What you need to do –
Every line of the records that holds the word "definitions" should be copied out.

Supplied material –

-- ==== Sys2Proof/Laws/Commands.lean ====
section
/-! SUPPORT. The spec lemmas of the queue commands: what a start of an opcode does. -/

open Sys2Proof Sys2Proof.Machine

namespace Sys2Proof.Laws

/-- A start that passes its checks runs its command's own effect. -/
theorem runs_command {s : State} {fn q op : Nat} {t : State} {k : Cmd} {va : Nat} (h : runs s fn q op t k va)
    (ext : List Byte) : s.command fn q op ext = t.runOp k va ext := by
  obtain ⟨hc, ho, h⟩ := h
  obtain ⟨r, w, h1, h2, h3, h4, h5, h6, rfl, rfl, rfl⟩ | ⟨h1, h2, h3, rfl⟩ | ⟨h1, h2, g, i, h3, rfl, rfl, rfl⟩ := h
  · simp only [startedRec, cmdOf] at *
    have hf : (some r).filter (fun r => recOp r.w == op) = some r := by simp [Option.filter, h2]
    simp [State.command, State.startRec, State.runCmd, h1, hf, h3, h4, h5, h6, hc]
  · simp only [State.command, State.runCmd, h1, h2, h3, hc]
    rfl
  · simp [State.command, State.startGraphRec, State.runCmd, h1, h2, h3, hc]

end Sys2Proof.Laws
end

---

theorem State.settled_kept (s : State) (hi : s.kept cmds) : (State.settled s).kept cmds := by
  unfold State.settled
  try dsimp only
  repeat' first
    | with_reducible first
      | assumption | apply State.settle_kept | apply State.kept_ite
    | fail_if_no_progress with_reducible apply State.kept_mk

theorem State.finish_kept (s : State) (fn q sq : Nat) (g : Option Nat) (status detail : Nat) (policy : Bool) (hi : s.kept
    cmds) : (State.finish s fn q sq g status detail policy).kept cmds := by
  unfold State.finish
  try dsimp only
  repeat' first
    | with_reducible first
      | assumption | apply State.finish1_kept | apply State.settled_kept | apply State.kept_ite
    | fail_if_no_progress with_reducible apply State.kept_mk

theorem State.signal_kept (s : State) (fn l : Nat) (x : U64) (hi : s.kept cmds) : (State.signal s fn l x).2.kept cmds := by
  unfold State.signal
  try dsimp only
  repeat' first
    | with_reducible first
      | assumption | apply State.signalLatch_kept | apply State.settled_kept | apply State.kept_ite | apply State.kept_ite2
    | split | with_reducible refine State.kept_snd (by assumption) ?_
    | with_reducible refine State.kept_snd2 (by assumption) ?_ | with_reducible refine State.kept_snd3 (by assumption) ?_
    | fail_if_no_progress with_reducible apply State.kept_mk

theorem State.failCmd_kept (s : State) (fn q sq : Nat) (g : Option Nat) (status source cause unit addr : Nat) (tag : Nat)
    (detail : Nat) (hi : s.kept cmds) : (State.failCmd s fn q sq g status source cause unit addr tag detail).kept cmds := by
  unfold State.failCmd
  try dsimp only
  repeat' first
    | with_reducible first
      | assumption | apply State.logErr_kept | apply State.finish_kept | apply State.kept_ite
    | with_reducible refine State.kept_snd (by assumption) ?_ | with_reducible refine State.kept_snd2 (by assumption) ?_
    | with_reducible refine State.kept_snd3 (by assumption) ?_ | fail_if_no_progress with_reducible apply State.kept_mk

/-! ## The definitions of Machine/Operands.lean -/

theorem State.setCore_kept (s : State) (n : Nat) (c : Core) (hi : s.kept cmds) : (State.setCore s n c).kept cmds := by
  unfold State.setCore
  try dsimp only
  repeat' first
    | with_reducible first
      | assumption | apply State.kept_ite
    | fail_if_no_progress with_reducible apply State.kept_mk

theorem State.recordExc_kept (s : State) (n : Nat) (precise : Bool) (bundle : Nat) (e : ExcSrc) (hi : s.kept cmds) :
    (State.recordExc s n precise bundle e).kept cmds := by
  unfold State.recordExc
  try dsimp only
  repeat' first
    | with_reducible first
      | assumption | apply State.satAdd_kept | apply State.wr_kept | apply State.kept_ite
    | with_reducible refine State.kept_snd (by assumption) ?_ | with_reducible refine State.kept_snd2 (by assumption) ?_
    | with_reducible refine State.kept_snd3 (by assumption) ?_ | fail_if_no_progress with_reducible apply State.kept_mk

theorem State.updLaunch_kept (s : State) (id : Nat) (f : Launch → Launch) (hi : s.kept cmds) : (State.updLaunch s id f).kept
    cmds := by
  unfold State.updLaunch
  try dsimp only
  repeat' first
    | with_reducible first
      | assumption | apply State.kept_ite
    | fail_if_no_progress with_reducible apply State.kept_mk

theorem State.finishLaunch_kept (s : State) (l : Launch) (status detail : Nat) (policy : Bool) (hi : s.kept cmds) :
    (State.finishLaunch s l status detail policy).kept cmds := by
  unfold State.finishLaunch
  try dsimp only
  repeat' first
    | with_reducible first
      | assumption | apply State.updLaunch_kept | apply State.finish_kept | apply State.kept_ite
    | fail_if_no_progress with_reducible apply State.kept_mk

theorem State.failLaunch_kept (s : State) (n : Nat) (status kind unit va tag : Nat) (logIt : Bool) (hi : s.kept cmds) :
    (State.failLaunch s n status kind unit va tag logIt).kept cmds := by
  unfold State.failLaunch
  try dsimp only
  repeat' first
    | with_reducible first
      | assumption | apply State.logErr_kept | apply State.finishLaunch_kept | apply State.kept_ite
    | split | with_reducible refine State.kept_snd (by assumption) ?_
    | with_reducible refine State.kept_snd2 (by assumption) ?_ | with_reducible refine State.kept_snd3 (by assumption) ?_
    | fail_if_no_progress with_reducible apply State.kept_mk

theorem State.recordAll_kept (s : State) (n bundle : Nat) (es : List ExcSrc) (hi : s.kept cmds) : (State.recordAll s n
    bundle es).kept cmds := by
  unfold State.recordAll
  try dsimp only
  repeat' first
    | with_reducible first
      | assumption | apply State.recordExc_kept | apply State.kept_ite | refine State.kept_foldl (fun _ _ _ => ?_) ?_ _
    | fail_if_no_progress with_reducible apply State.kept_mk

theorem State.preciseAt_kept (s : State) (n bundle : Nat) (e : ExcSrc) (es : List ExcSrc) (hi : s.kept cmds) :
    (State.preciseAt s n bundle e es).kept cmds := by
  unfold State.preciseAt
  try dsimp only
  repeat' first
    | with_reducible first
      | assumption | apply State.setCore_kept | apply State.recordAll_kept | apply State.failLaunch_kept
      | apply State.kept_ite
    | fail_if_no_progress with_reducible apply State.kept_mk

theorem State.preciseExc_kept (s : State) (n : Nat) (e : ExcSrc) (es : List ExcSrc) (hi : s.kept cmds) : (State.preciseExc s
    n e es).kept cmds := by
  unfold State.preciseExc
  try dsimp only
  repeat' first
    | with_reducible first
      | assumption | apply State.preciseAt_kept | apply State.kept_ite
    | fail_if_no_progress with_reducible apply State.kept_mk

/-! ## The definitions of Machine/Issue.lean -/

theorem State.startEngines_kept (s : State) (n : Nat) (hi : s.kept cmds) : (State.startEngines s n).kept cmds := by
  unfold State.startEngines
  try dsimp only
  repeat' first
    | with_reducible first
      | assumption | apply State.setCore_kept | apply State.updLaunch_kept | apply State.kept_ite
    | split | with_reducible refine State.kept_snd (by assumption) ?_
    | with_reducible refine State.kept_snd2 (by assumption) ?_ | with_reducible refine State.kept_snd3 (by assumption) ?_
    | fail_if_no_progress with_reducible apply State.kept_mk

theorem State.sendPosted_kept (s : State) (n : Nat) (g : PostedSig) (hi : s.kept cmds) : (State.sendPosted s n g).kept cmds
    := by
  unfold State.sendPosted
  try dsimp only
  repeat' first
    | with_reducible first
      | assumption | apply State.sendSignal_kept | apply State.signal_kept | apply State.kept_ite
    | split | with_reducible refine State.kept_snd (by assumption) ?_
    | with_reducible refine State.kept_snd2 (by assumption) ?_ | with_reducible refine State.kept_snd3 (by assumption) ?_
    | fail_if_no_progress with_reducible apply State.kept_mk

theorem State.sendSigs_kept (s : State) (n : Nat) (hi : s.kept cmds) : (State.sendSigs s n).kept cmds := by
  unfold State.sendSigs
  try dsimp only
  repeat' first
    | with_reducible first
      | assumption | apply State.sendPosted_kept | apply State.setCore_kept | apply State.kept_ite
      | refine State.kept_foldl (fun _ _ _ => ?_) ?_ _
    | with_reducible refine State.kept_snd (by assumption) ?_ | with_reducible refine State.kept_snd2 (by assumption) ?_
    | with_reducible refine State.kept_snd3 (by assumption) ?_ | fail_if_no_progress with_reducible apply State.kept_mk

Your solution –
/-! ## The definitions of Machine/Operands.lean -/
/-! ## The definitions of Machine/Issue.lean -/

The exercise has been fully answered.